• _How to complete this task_: Below are some records. Reproduce them exactly from their first line through the line with "(takeWaiter (16 +", inclusive.

• _Available records_:
====================

/-- A word enters an inbound queue of a core, or goes to the oldest waiter (R17). -/
def pushWord (s : State) (core dir : Nat) (w : Word) : State :=
  match takeWaiter (16 + dir) (coreAt s core).portWaiters with
  | some (k, ws) => giveWord (updCore s core fun c => { c with portWaiters := ws }) (threadOf core k) w
  | none => updCore s core fun c => setQueue c dir (queueOf c dir ++ [w])

/-- Whether a queue takes a word now: a waiter stands there, or it holds fewer than 8 (R14, R17). -/
def queueRoom (s : State) (core dir : Nat) : Bool :=
  (takeWaiter (16 + dir) (coreAt s core).portWaiters).isSome
    || (queueOf (coreAt s core) dir).length < Config.queueWords

/-- A handle enters the handle queue of a core, or goes to the oldest waiter (R206). -/
def pushHandle (s : State) (core : Nat) (w : Word) : State :=
  match takeWaiter 21 (coreAt s core).portWaiters with
  | some (k, ws) => giveWord (updCore s core fun c => { c with portWaiters := ws }) (threadOf core k) w
  | none => updCore s core fun c => { c with hq := c.hq ++ [w] }

/-- Words the inbox holds (R113). -/
def inboxWords (c : Core) : Nat := (c.inbox.map fun m => m.words.length).sum

/-- One word popped from the inbox by context k (R19): of the oldest message it may read that none has claimed, which it then
claims. The answer names the thread whose record was opened. -/
def popInboxFrom (k : Nat) : List Msg → Option (Word × List Msg × Option Nat)
  | [] => none
  | m :: ms =>
    if m.claim = none ∧ (k = 0 ∨ m.keeperOnly = false) then
      match m.words with
      | [] => none
      | [w] => some (w, ms, m.recOf)
      | w :: ws => some (w, { m with words := ws, claim := some k, popped := true } :: ms, m.recOf)
    else
      match popInboxFrom k ms with
      | some (w, r, o) => some (w, m :: r, o)
      | none => none

/-- The message context k has claimed goes on first (R19). -/
def popClaimed (k : Nat) : List Msg → Option (Word × List Msg × Option Nat)
  | [] => none
  | m :: ms =>
    if m.claim = some k then
      match m.words with
      | [] => none
      | [w] => some (w, ms, none)
      | w :: ws => some (w, { m with words := ws } :: ms, none)
    else
      match popClaimed k ms with
      | some (w, r, o) => some (w, m :: r, o)
      | none => none

/-- The first word of a thread's trap record has been popped (R119). -/
def markPopped (s : State) (o : Option Nat) : State :=
  match o with
  | none => s
  | some t => updCtx s t fun c => { c with halt := c.halt.map fun h => { h with popped := true } }

/-- One word popped from a port by context k of a core, or none if it is empty (R14, R17, R19). -/
def popPort (s : State) (core k port : Nat) : Option (Word × State) :=
  let c := coreAt s core
  if port < 20 then
    match queueOf c (port - 16) with
    | [] => none
    | w :: q => some (w, updCore s core fun c => setQueue c (port - 16) q)
  else if port = 20 then
    match (popClaimed k c.inbox).or (popInboxFrom k c.inbox) with
    | none => none
    | some (w, ms, o) => some (w, markPopped (updCore s core fun c => { c with inbox := ms }) o)
  else
    match c.hq with
    | [] => none
    | w :: q => some (w, updCore s core fun c => { c with hq := q })

/-- A parity error met as a register is read (R65, R133, R414): structure 1 the integer registers, 2 the vector registers; the
context's registers are lost. -/
def parityTrap (s : State) (t code : Nat) : State :=
  let s := takeTrap s t 0x12 code 0 0
  { updCtx s t fun c =>
      { c with
        x := Vector.ofFn fun (i : Fin 16) => if i.val = 0 then 0 else Config.freeWord (s.freeCtr * 128 + i.val)
        v := Vector.ofFn fun (i : Fin 8) =>
          (List.range 8).foldl (fun (v : Vec) j => v <<< 64 ||| (Config.freeWord (s.freeCtr * 128 + 16 + 8 * i.val + j)).setWidth 512) 0
        badX := [], badV := [] }
    with freeCtr := s.freeCtr + 1 }

/-- A vector register read as a source (R13, R133). -/
def readV (s : State) (t : Nat) (n : VReg) (k : Vec → State → Out) : Out :=
  if (ctxAt s t).badV.contains n.toNat then .next (parityTrap s t 0x02) else k (getV (ctxAt s t) n) s

/-- Vector registers read as sources. -/
def readVs (s : State) (t : Nat) (ns : List VReg) (k : State → Out) : Out :=
  if ns.any fun n => (ctxAt s t).badV.contains n.toNat then .next (parityTrap s t 0x02) else k s

/-- A source read (R7, R17, R18, R65): a register; the latched word; or a word popped into the latch. An empty port takes the
context out of the round, in its place among the waiters. -/
def popSrc (s : State) (t : Nat) (sl : Slot) (r : Reg) (k : Word → State → Out) : Out :=
  let n := r.toNat
  if n < 16 then
    if (ctxAt s t).badX.contains n then .next (parityTrap s t 0x01) else k (getX (ctxAt s t) n) s
  else
    match getLatch (ctxAt s t) sl with
    | some w => k w s
    | none =>
      match popPort s (coreOf t) (ctxNum t) n with
      | some (w, s') => k w (updCtx s' t fun c => setLatch c sl w)
      | none =>
        .next (updCore (waitOn s t (.pop n sl)) (coreOf t) fun c =>
          { c with portWaiters := c.portWaiters ++ [(ctxNum t, n)] })

/-- The result written and the instruction retired (R17): a register; or a push, which waits while the neighbour's queue
is full, or at the edge of its gated quarter (R196), and retires when it is done. -/
def writeback (s : State) (t : Nat) (rd : Reg) (v : Word) (npc : VAddr) : State :=
  let n := rd.toNat
  if n < 16 then retire (updCtx s t fun c => setX c n v) t npc
  else
    match neighbour (coreOf t) (n - 16) with
    | none => retire s t npc
    | some d =>
      if queueRoom s d (opposite (n - 16)) && !s.gated.contains (quarterOf d) then retire (pushWord s d (opposite (n - 16)) v) t npc
      else send (waitOn s t (.push n v npc)) (.neighbourPushArrival t)

/-- The result written and on to the next instruction. -/
def finish (s : State) (t : Nat) (rd : Reg) (v : Word) : Out := .next (writeback s t rd v (pcNext s t))

/-- Retirement without a result. -/
def finishNone (s : State) (t : Nat) : Out := .next (retire s t (pcNext s t))

/-! ### The checks at issue -/

/-- What an instruction needs of its issuer beyond its word (R20, R25, R54). -/
inductive Need where
  | any
  | keeper
  | kind (k : Kind)
  | csr (a : BitVec 12)
  deriving DecidableEq, Repr

/-- The need is met by a thread (rank 2 of R29). -/
def needMet (t : Nat) : Need → Bool
  | .any => true
  | .keeper => ctxNum t == 0
  | .kind k => kindOf (coreOf t) == k
  | .csr a => !csrKeeper a || ctxNum t == 0

/-- The ports an instruction names: its destination, and its sources with their roles (R16). -/
structure Ports where
  dst : Option Reg
  srcs : List (Nat × Reg)
  deriving DecidableEq, Repr

/-- A neighbour port that points over the cluster edge (R16). -/
def edgePort (core : Nat) (r : Reg) : Bool :=
  decide (16 ≤ r.toNat) && decide (r.toNat < 20) && (neighbour core (r.toNat - 16)).isNone

/-- The illegal port use of an instruction: register and role of the lowest role (R16). -/
def portFault (core : Nat) (p : Ports) : Option Word :=
  let d := match p.dst with
    | some r => if r = 20#5 ∨ r = 21#5 ∨ edgePort core r = true then [(0, r)] else []
    | none => []
  let bad := d ++ p.srcs.filter fun x => edgePort core x.2
  match sortBy (fun a b => a.1 ≤ b.1) bad with
  | [] => none
  | (role, r) :: _ => some (BitVec.ofNat 64 (r.toNat + role * 256))

/-- The word of an instruction as a record's info gives it (R28). -/
def infoWord (i : Instr) : Word := zext ((encodeWord i).getD 0)

/-- The first fault of rank 2 or 3 that rests on the word and the issuer: cause and info (R16, R29). -/
def issueFault (i : Instr) (need : Need) (p : Ports) (t : Nat) : Option (Nat × Word) :=
  if WellFormed i = false ∨ needMet t need = false then some (0x01, infoWord i)
  else (portFault (coreOf t) p).map fun w => (0x02, w)

/-- The registers an instruction names. -/
def Ports.regs (p : Ports) : List Reg := (p.dst.toList) ++ p.srcs.map (·.2)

====================

• _Output below_:
/-- A word enters an inbound queue of a core, or goes to the oldest waiter (R17). -/
def pushWord (s : State) (core dir : Nat) (w : Word) : State :=
  match takeWaiter (16 + dir) (coreAt s core).portWaiters with
  | some (k, ws) => giveWord (updCore s core fun c => { c with portWaiters := ws }) (threadOf core k) w
  | none => updCore s core fun c => setQueue c dir (queueOf c dir ++ [w])

/-- Whether a queue takes a word now: a waiter stands there, or it holds fewer than 8 (R14, R17). -/
def queueRoom (s : State) (core dir : Nat) : Bool :=
  (takeWaiter (16 + dir) (coreAt s core).portWaiters).isSome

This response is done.